### DIRECTIONS FOR THIS TASK
Restate verbatim the span of lines below between the line with "let d : W64" and the line with "(guardSt (prtForm s r 20", including those two lines, and only that span.

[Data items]
++++

-- ==== Sys2Proof/Machine/Prt.lean ====
section
/-! DEFINITION. Fast protection, the brake chopper and the discharge (chapter 12): the trips on the DC link, the chopper,
CTL_DISCHARGE, and CFG_PRT but for OP = CTL. -/

namespace Sys2Proof.Machine

/-- Fields of PRT_DCL and PRT_CHOP (R440, R441). -/
def ovt (s : State) : Nat := fld s.prt.dcl 63 53
def uvt (s : State) : Nat := fld s.prt.dcl 52 42
def chon (s : State) : Nat := fld s.prt.dcl 41 31
def choff (s : State) : Nat := fld s.prt.dcl 30 20
def chopEn (s : State) : Bool := bit s.prt.chop 63

/-- The chopper commanded on or off, with the instant (R428); commanding it off ends the hold of R400. -/
def Prt.chopper (p : Prt) (on : Bool) (tb : Nat) : Prt :=
  { p with chAct := on, chAt := some tb, ovHold := on && p.ovHold, chXref := on && p.chXref }

/-- A DCSNS value (R445). -/
def sense (s : State) (volts : Nat) : State := updPrt s fun p => { p with dcsns := volts }

/-- The reaction to an overvoltage: the chopper on at once, OV, the safe pattern on every machine, SAFE_STOP (R412, R424). -/
def ovReact (s : State) : State :=
  let s := updPrt s fun p =>
    let p := if bit p.chop 63 && !bit p.flags 17 then { p.chopper true s.clk.tb with ovHold := true } else p
    { p with flags := setBit p.flags 16 true }
  arrive (actPattern (actPattern (recPrt s noUnit 0x2010) 0) 1) .trip 0x2010

/-- The reaction to an under-voltage: UV, the safe pattern on every machine, SAFE_STOP (R412, R426). -/
def uvReact (s : State) : State :=
  let s := updPrt s fun p => { p with flags := setBit p.flags 15 true }
  arrive (actPattern (actPattern (recPrt s noUnit 0x2011) 0) 1) .trip 0x2011

/-- OVERVOLTAGE_TRIP (R412, R415, R424): the chopper on at once, the safe pattern on every machine, OV and SAFE_STOP. -/
def execOvervoltageTrip (volts : Nat) (s : State) : Host.Outcome State Fault Refusal :=
  let s := sense s volts
  .next (if ovt s != 0 && decide (ovt s < volts) && tripsArmed s.drv.st then ovReact s else s)

/-- UNDERVOLTAGE_TRIP (R412, R426): in ARMED and RUNNING, the safe pattern on every machine, UV and SAFE_STOP. -/
def execUndervoltageTrip (volts : Nat) (s : State) : Host.Outcome State Fault Refusal :=
  let s := sense s volts
  .next (if uvt s != 0 && decide (volts < uvt s) && driving s.drv.st then uvReact s else s)

/-- A trip line mapped to a leg is asserted (R412, R442). -/
def legLine (s : State) (leg : Nat) : Bool :=
  (List.range 12).any fun i => bit s.prt.tripLine i && fld s.prt.trip (19 + 4 * i) (16 + 4 * i) == leg

/-- LEG_REJOIN (R419): 5 µs after its trip line the leg joins the pattern again. -/
def execLegRejoin (leg : Fin 6) (s : State) : Host.Outcome State Fault Refusal :=
  if legLine s leg.val then .next s else .next (updPrt (noteUnits s) fun p => { p with legOff := p.legOff.put leg.val false })

/-- A time in µs has passed since the chopper last switched; the time base counts quarters of a nanosecond. -/
def chopperFree (s : State) (us : Nat) : Bool :=
  match s.prt.chAt with | some t => decide (t + 4000 * us ≤ s.clk.tb) | none => true

/-- CHOPPER_SWITCHING (R424, R428, R430): on above CHON, off below CHOFF, within the minimum times. -/
def execChopperSwitching (volts : Nat) (s : State) : Host.Outcome State Fault Refusal :=
  let s := sense s volts
  if chopEn s && !bit s.prt.flags 17 && tripsArmed s.drv.st then
    if !s.prt.chAct then
      (if chon s < volts && chopperFree s (fld s.prt.chop 55 49) then .next (updPrt s fun p => p.chopper true s.clk.tb) else .next s)
    else if volts < choff s && (s.prt.ovHold || chopperFree s (fld s.prt.chop 62 56)) then
      .next (updPrt s fun p => p.chopper false s.clk.tb)
    else .next s
  else .next s

/-- The chopper has been commanded as it is for CHDLY (R429, R441). -/
def chopperSettled (s : State) : Bool := chopperFree s (fld s.prt.chop 26 19)

/-- The magnitude of the chopper current's sinc2 output, and CHIMIN (R429, R441). -/
def chopperCurrent (s : State) : Nat := (s.acq.dsm.at (fld s.prt.chop 48 45)).fast.natAbs
def chimin (s : State) : Nat := fld s.prt.chop 44 27

/-- CHOPPER_FAULT (R429, R430): each cause under its own condition. -/
def execChopperFault (cause : ChopCause) (s : State) : Host.Outcome State Fault Refusal :=
  let named := fld s.prt.chop 48 45 != 15
  let holds := match cause with
    | .desat => true
    | .noCurrent => named && s.prt.chAct && chopperSettled s && decide (chopperCurrent s < chimin s)
    | .shorted => named && !s.prt.chAct && chopperSettled s && decide (chimin s < chopperCurrent s)
    | .lockout => driving s.drv.st
    | .link => driving s.drv.st
  if chopEn s && holds then .next (chopperFault s) else .next s

/-- GD14 has locked out, is held off after a desaturation, or has lost its link. -/
def gd14Bad (s : State) : Bool :=
  let g := s.gdv.at 14
  bit g.stat 7 || bit g.stat 6 || bit g.stat 0 || g.linkLost

/-- DISCHARGE_SWITCH_ON (R437): after the wait GD14 turns on, and CTL_DISCHARGE completes with ST_OK; a faulty switch ends
the discharge at once. -/
def execDischargeSwitchOn (s : State) : Host.Outcome State Fault Refusal :=
  if s.prt.dis == .waiting then
    let q := s.prt.disReq
    let s := updGdv (updPrt s fun p => { p with dis := .on, disReq := none }) 14 fun g => { g with offHold := g.offHold && g.silent }
    let s := match q with | some r => complete s 0x2021 r stOk [] | none => s
    .next (if gd14Bad s then dischargeFail s 0x2022 else s)
  else .next s

/-- DISCHARGE_DONE (R437): DCSNS has lain at or below VTGT for 1 ms. -/
def execDischargeDone (volts : Nat) (s : State) : Host.Outcome State Fault Refusal :=
  let s := sense s volts
  if s.prt.dis == .on && decide (volts ≤ s.prt.vtgt) then
    .next (updPrt s fun p => { p with dis := .idle, flags := setBit p.flags 20 true })
  else .next s

/-- DISCHARGE_TIMEOUT (R437). -/
def execDischargeTimeout (s : State) : Host.Outcome State Fault Refusal :=
  if s.prt.dis == .on then .next (dischargeFail s 0x2020) else .next s

/-- DISCHARGE_NOT_FALLING (R437). -/
def execDischargeNotFalling (s : State) : Host.Outcome State Fault Refusal :=
  if s.prt.dis == .on then .next (dischargeFail s 0x2021) else .next s

/-- A discharge applied (R437, R438): GD15 and AUXON off, DRUN, the outcome flags cleared, a desaturation of GD14
released. -/
def startDischarge (s : State) (r : Req) : State :=
  updPrt (updGdv s 14 fun g => { g with stat := setBit g.stat 0 false }.blocked) fun p =>
    { p with ctl := setBit p.ctl 57 false, flags := setBit (setBit p.flags 20 false) 19 false, dis := .waiting,
             vtgt := fieldAt r 8 2, tmax := fieldAt r 10 2, disReq := some r }

/-- The checks of CTL_DISCHARGE (R435, R436). -/
def dischargeCheck (s : State) (r : Req) : Option W16 :=
  if !(formOk r 8 && decide (fieldAt r 8 2 ≤ 2047) && decide (1 ≤ fieldAt r 10 2) && zeroAt r 12 4) then some stRange
  else if s.prt.dis != .idle || s.pwm.units.toList.any (fun u => decide (2 ≤ u.fmode)) then some stBusy
  else none

/-- CTL_DISCHARGE (R435 to R438): applied behind the checks of `runJob`; its completion comes with DISCHARGE_SWITCH_ON. -/
def execCtlDischarge (r : Req) (s : State) : Host.Outcome State Fault Refusal :=
  if jobRuns s 0x2021 r && dischargeCheck s r == none then .next (sealCp (startDischarge s r))
  else .next (runJob 0x2021 r s (match dischargeCheck s r with | some st => .refuse st | none => ok s))

/-- TMEN (R473). -/
def tmen (s : State) : Bool := bit (sfWord s 9) 15

/-- No DMD context is slower than 400 µs while the chopper is enabled or the torque monitor is on (R432, R470). -/
def dmdOk (s : State) (chen : Bool) : Bool :=
  !(dmdLimited (tmen s) chen && slowDmd (unitRecs s) (auxRecs s) (specs s) (placed s))

/-- CFG_PRT's form: LEN, OP, INST and the bytes an OP does not use (R445). -/
def prtForm (s : State) (r : Req) (len op : Nat) : Bool :=
  opForm r len op && (op == 4 || fieldAt r 9 1 == 0) && zeroAt r 10 2 && (op == 5 || zeroAt r 12 4) && dmdOk s (chopEn s)

/-- PRT_DCL and DCK within their ranges (R425, R440). -/
def dclOk (s : State) (d : W64) (dck : W32) : Bool :=
  let o := fld d 63 53
  let u := fld d 52 42
  let on := fld d 41 31
  let off := fld d 30 20
  fld d 7 0 == 0 && fld d 13 8 != 0 && (u == 0 || decide (u < off)) && decide (off < on) && (o == 0 || decide (on < o))
    && (match f32Rat dck with | some q => decide (100 ≤ q) && decide (q ≤ 4000) | none => false)
    && tripTimeOk (unitRecs s) (fld d 19 14)

/-- CFG_PRT DCL (R425, R440, R445): OVT is TO, the rest RWA. -/
def execCfgPrtDcl (r : Req) (s : State) : Host.Outcome State Fault Refusal :=
  let d : W64 := BitVec.ofNat 64 (fieldAt r 16 8)
  let k : W32 := BitVec.ofNat 32 (fieldAt r 24 4)
  .next (runJob 0x1025 r s
    (guardSt (prtForm s r 20 1 && dclOk s d k) stRange
      (guardSt ((sameOutside 0xFFE0_0000_0000_0000 d s.prt.dcl && k == s.prt.dck) || rwaState s) stState
        (guardSt (tighterDown (ovt s) (fld d 63 53)) stTighten
          (ok (updPrt s fun p => { p with dcl := d, dck := k }))))))

/-- CFG_PRT CHOP (R432, R441, R445). -/
def execCfgPrtChop (r : Req) (s : State) : Host.Outcome State Fault Refusal :=
  let c : W64 := BitVec.ofNat 64 (fieldAt r 16 8)
  .next (runJob 0x1025 r s
    (guardSt (prtForm s r 16 2 && fld c 18 0 == 0 && fld c 62 56 != 0 && fld c 55 49 != 0 && fld c 26 19 != 0
        && (decide (fld c 48 45 ≤ 11) || fld c 48 45 == 15) && dmdOk s (bit c 63)) stRange
      (guardSt (c == s.prt.chop || rwaState s) stState (ok (updPrt s fun p => { p with chop := c })))))

/-- CFG_PRT TRIP (R442, R445). -/
def execCfgPrtTrip (r : Req) (s : State) : Host.Outcome State Fault Refusal :=
  let c : W64 := BitVec.ofNat 64 (fieldAt r 16 8)
  .next (runJob 0x1025 r s
    (guardSt (prtForm s r 16 3 && fld c 15 0 == 0
        && (List.range 12).all fun i => decide (fld c (19 + 4 * i) (16 + 4 * i) ≤ 6) || fld c (19 + 4 * i) (16 + 4 * i) == 15) stRange
      (guardSt (c == s.prt.trip || rwaState s) stState (ok (updPrt s fun p => { p with trip := c })))))

/-- CFG_PRT CBC (R443, R445): a changed line is active again when its comparator says so (R433). -/
def execCfgPrtCbc (r : Req) (s : State) : Host.Outcome State Fault Refusal :=
  let c : W32 := BitVec.ofNat 32 (fieldAt r 16 4)
  .next (runJob 0x1025 r s
    (guardSt (prtForm s r 12 4 && decide (fieldAt r 9 1 < 4) && fld c 8 0 == 0 && decide (fld c 30 27 ≤ 11)) stRange
      (ok (updPrt s fun p =>
        { p with cbc := p.cbc.put (fieldAt r 9 1) c, cbcLine := setBit p.cbcLine (fieldAt r 9 1) (bit p.cbcLine (fieldAt r 9 1) && c == p.cbc.at (fieldAt r 9 1)) }))))

/-- CFG_PRT STATUS_CLR (R430, R444, R445): bit 17 clears CHFLT and SOFF of the chopper channels, outside ARMED and RUNNING only;
REGEN_LIM is published where CHFLT was set (R431). -/
def execCfgPrtStatusClr (r : Req) (s : State) : Host.Outcome State Fault Refusal :=
  let m : W32 := BitVec.ofNat 32 (fieldAt r 12 4)
  let clr (s : State) : State := updPrt s fun p => { p with flags := w1c p.flags m }
  let soff (s : State) (ch : Nat) : State := updGdv s ch fun g => { g with stat := setBit g.stat 0 false }.blocked
  .next (runJob 0x1025 r s
    (guardSt (prtForm s r 8 5 && m &&& 0xFFE0_00FF == 0) stRange
      (guardSt (!(bit m 17 && driving s.drv.st)) stState
        (ok (let t := if bit m 17 then soff (soff (clr s) 12) 13 else clr s
             if bit m 17 && bit s.prt.flags 17 then publishRegen t else t)))))

end Sys2Proof.Machine
end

++++

### OUTPUT
  let d : W64 := BitVec.ofNat 64 (fieldAt r 16 8)
  let k : W32 := BitVec.ofNat 32 (fieldAt r 24 4)
  .next (runJob 0x1025 r s
    (guardSt (prtForm s r 20 1 && dclOk s d k) stRange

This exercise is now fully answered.